- **ASSIGNED TASK**: Every line of the data that includes "mantissa" should be copied out.

Stored items:
/-- A class that is a condition `E` on the exponent field and a condition `M` on the mantissa field is taken by twice
as many patterns as there are pairs of such fields. -/
theorem countCls_eq (fmt : Fmt) (c : Cls) (E M : Nat → Prop) [DecidablePred E] [DecidablePred M]
    (h : ∀ p : Pattern fmt, (decompose fmt p).cls = c ↔ E (expbOf fmt p).toNat ∧ M (manOf fmt p).toNat) :
    countCls fmt c = 2 * ((Finset.range (2 ^ fmt.ew)).filter E).card * ((Finset.range (2 ^ fmt.mw)).filter M).card := by
  have hcls : ∀ n ∈ Finset.range (2 ^ fmt.pw), (decompose fmt (BitVec.ofNat fmt.pw n)).cls = c
      ↔ E (n / 2 ^ fmt.mw % 2 ^ fmt.ew) ∧ M (n % 2 ^ fmt.mw) := by
    intro n hn
    rw [h, expbOf_toNat, manOf_toNat, BitVec.toNat_ofNat, Nat.mod_eq_of_lt (Finset.mem_range.mp hn)]
  have hexp := card_filter_range_mul 2 (Nat.two_pow_pos fmt.ew) (fun _ => True) E
  have hpat := card_filter_range_mul (2 * 2 ^ fmt.ew) (Nat.two_pow_pos fmt.mw) (fun e => E (e % 2 ^ fmt.ew)) M
  simp only [true_and, Finset.filter_true, Finset.card_range] at hexp
  rw [countCls, Finset.filter_congr hcls, show fmt.pw = 1 + fmt.ew + fmt.mw from fmt.pw_eq, Nat.pow_add, Nat.pow_add,
    Nat.pow_one, hpat, hexp]

theorem card_filter_eq {n k : Nat} (h : k < n) : ((Finset.range n).filter (· = k)).card = 1 := by
  rw [Finset.filter_eq', if_pos (Finset.mem_range.mpr h), Finset.card_singleton]

theorem card_filter_ne {n k : Nat} (h : k < n) : ((Finset.range n).filter (· ≠ k)).card = n - 1 := by
  rw [Finset.filter_ne', Finset.card_erase_of_mem (Finset.mem_range.mpr h), Finset.card_range]

section
variable (fmt : Fmt)

/-- The all-ones exponent is an exponent field (R11). -/
theorem maxb_lt : fmt.maxb < 2 ^ fmt.ew := Nat.sub_one_lt (Nat.two_pow_pos _).ne'

theorem countCls_zero : countCls fmt .zero = 2 := by
  rw [countCls_eq fmt .zero (· = 0) (· = 0), card_filter_eq (Nat.two_pow_pos _), card_filter_eq (Nat.two_pow_pos _)]
  exact (describes_decompose fmt · |>.zero)

theorem countCls_infinity : countCls fmt .infinity = 2 := by
  rw [countCls_eq fmt .infinity (· = fmt.maxb) (· = 0), card_filter_eq (maxb_lt fmt),
    card_filter_eq (Nat.two_pow_pos _)]
  exact (describes_decompose fmt · |>.infinity)

theorem countCls_nan : countCls fmt .nan = 2 * (2 ^ fmt.mw - 1) := by
  rw [countCls_eq fmt .nan (· = fmt.maxb) (· ≠ 0), card_filter_eq (maxb_lt fmt), card_filter_ne (Nat.two_pow_pos _)]
  exact (describes_decompose fmt · |>.nan)

theorem countCls_denormalized : countCls fmt .denormalized = 2 * (2 ^ fmt.mw - 1) := by
  rw [countCls_eq fmt .denormalized (· = 0) (· ≠ 0), card_filter_eq (Nat.two_pow_pos _),
    card_filter_ne (Nat.two_pow_pos _)]
  exact (describes_decompose fmt · |>.denormalized)

theorem countCls_normal : countCls fmt .normal = 2 * (fmt.maxb - 1) * 2 ^ fmt.mw := by
  have hexp : (Finset.range (2 ^ fmt.ew)).filter (fun e => 0 < e ∧ e < fmt.maxb) = Finset.Ioo 0 fmt.maxb := by
    have hmaxb := maxb_lt fmt
    ext e
    simp only [Finset.mem_filter, Finset.mem_range, Finset.mem_Ioo]
    omega
  rw [countCls_eq fmt .normal (fun e => 0 < e ∧ e < fmt.maxb) (fun _ => True), hexp, Nat.card_Ioo, Finset.filter_true,
    Finset.card_range, Nat.sub_zero]
  exact fun p => (decompose_cls_eq_normal_iff fmt p).trans (iff_of_eq (and_true _)).symm

end

/-- Settles O28: the count of each class at the numbers of each profile. -/
theorem patternCountsPerClass : Obligations.PatternCountsPerClass := by
  unfold Obligations.PatternCountsPerClass
  exact ⟨⟨countCls_zero .fp32, countCls_infinity .fp32, countCls_nan .fp32, countCls_denormalized .fp32,
      countCls_normal .fp32⟩,
    ⟨countCls_zero .fp16, countCls_infinity .fp16, countCls_nan .fp16, countCls_denormalized .fp16,
      countCls_normal .fp16⟩,
    ⟨countCls_zero .bf16, countCls_infinity .bf16, countCls_nan .bf16, countCls_denormalized .bf16,
      countCls_normal .bf16⟩⟩

end Sys2Proof.Machine

/-! PROOFS. The source word of a `CVT` (41_convert.md R81): a sign bit over 31 bits, or three fields. The predicates
name its class as an FP32 pattern. -/

namespace Sys2Proof.Machine

theorem expbOf_fp32 (s : Word) : expbOf .fp32 s = srcExp s := BitVec.setWidth_eq _

theorem manOf_fp32 (s : Word) : manOf .fp32 s = srcMan s := BitVec.setWidth_eq _

theorem srcMan_toNat (s : Word) : (srcMan s).toNat = s.toNat % 2 ^ 23 := by
  rw [srcMan, BitVec.extractLsb'_toNat, Nat.shiftRight_zero]

/-- The all-ones exponent field of a source word, as a number and as a field (R81). -/
theorem srcExp_eq_ones_iff (s : Word) : srcExp s = 0xFF#8 ↔ (srcExp s).toNat = 255 := BitVec.toNat_eq

theorem srcExp_eq_zero_iff (s : Word) : srcExp s = 0#8 ↔ (srcExp s).toNat = 0 := BitVec.toNat_eq

/-- The exponent and the mantissa field are the 31 bits below the sign (R81). -/
theorem body_eq_iff (s : Word) (e : BitVec 8) (m : BitVec 23) :
    s.extractLsb' 0 31 = (e ++ m : BitVec 31) ↔ srcExp s = e ∧ srcMan s = m := by
  have hbody : (srcExp s ++ srcMan s : BitVec 31) = s.extractLsb' 0 31 :=
    BitVec.extractLsb'_append_extractLsb'_eq_extractLsb' rfl
  rw [← hbody]
  refine ⟨fun h => ⟨?_, ?_⟩, fun ⟨he, hm⟩ => by rw [he, hm]⟩
  · simpa only [BitVec.extractLsb'_append_eq_left] using congrArg (·.extractLsb' 23 8) h
  · simpa only [BitVec.extractLsb'_append_eq_right] using congrArg (·.extractLsb' 0 23) h

/-- A word is one of two once the 31 bits below its sign are known. -/
theorem body_eq_iff_signed (s : Word) (c : BitVec 31) :
    s.extractLsb' 0 31 = c ↔ s = (0#1 ++ c : BitVec 32) ∨ s = (1#1 ++ c : BitVec 32) := by
  have hs : (s.extractLsb' 31 1 ++ s.extractLsb' 0 31 : BitVec 32) = s :=
    (BitVec.extractLsb'_append_extractLsb'_eq_extractLsb' rfl).trans BitVec.extractLsb'_eq_self
  constructor
  · rintro rfl
    rcases BitVec.eq_zero_or_eq_one (s.extractLsb' 31 1) with hsign | hsign
    · exact .inl (by rw [← hsign, hs])
    · exact .inr (by rw [← hsign, hs])
  · rintro (rfl | rfl)
    · exact BitVec.extractLsb'_append_eq_right
    · exact BitVec.extractLsb'_append_eq_right

section
variable (s : Word)

theorem isNaN32_iff_fields : isNaN32 s = true ↔ srcExp s = 0xFF#8 ∧ srcMan s ≠ 0#23 := by simp [isNaN32]

theorem isSub32_iff_fields : isSub32 s = true ↔ srcExp s = 0x00#8 ∧ srcMan s ≠ 0#23 := by simp [isSub32]

theorem isInf32_iff_fields : isInf32 s = true ↔ srcExp s = 0xFF#8 ∧ srcMan s = 0#23 := by
  rw [← body_eq_iff, isInf32, beq_iff_eq]
  rfl

theorem isZero32_iff_fields : isZero32 s = true ↔ srcExp s = 0x00#8 ∧ srcMan s = 0#23 := by
  rw [← body_eq_iff, isZero32, beq_iff_eq]
  rfl

theorem isNaN32_iff_cls : isNaN32 s = true ↔ (decompose .fp32 s).cls = .nan := by
  rw [isNaN32_iff_fields, decompose_fp32_cls_eq_nan_iff]
  rfl

theorem isInf32_iff_cls : isInf32 s = true ↔ (decompose .fp32 s).cls = .infinity := by
  rw [isInf32_iff_fields, srcExp_eq_ones_iff, decompose_cls, classify_eq_infinity_iff, expbOf_fp32, manOf_fp32]
  rfl

theorem isZero32_iff_cls : isZero32 s = true ↔ (decompose .fp32 s).cls = .zero := by
  rw [isZero32_iff_fields, decompose_cls, classify_eq_zero_iff, expbOf_fp32, manOf_fp32]

theorem isSub32_iff_cls : isSub32 s = true ↔ (decompose .fp32 s).cls = .denormalized := by
  rw [isSub32_iff_fields, decompose_cls, classify_eq_denormalized_iff, expbOf_fp32, manOf_fp32]

theorem isInf32_iff : isInf32 s = true ↔ s = 0x7F800000#32 ∨ s = 0xFF800000#32 := by
  rw [isInf32, beq_iff_eq, body_eq_iff_signed]
  rfl

theorem isZero32_iff : isZero32 s = true ↔ s = 0x00000000#32 ∨ s = 0x80000000#32 := by
  rw [isZero32, beq_iff_eq, body_eq_iff_signed]
  rfl

end

/-- Settles O37: each predicate by the two fields, and each class by the same two. -/
theorem sourcePredicatesMatchTheClasses : Obligations.SourcePredicatesMatchTheClasses := by
  unfold Obligations.SourcePredicatesMatchTheClasses
  exact fun s => ⟨isNaN32_iff_cls s, isInf32_iff_cls s, isZero32_iff_cls s, isSub32_iff_cls s, isNaN32_iff_fields s,
    isInf32_iff s, isZero32_iff s, isSub32_iff_fields s⟩

end Sys2Proof.Machine

/-! PROOFS. Decoding again what a conversion gave (41_convert.md R91): `BITS` is the encoded pattern with zeros above
it, so it passes the operand check and is decomposed to the same record. -/

namespace Sys2Proof.Machine

/-- The `BITS` of a pattern are a well-formed `DEC` operand for it (R60, R15). -/
theorem operand_setWidth (fmt : Fmt) (p : Pattern fmt) : operand fmt (p.setWidth 32) = .ok p := by
  have hpattern : (p.setWidth 32).setWidth fmt.pw = p :=
    (BitVec.setWidth_setWidth_of_le p fmt.pw_le).trans (BitVec.setWidth_eq p)
  have hcheck : ¬(fmt.pw = 16 ∧ (p.setWidth 32).extractLsb' 16 16 ≠ 0#16) := by
    rintro ⟨hpw, hwide⟩
    refine hwide ((upperHalf_eq_zero_iff _).mpr ?_)
    rw [bits_toNat, ← hpw]
    exact p.isLt
  rw [operand, if_neg hcheck, hpattern]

- **ANSWER AREA**:
/-- A class that is a condition `E` on the exponent field and a condition `M` on the mantissa field is taken by twice
/-- The exponent and the mantissa field are the 31 bits below the sign (R81). -/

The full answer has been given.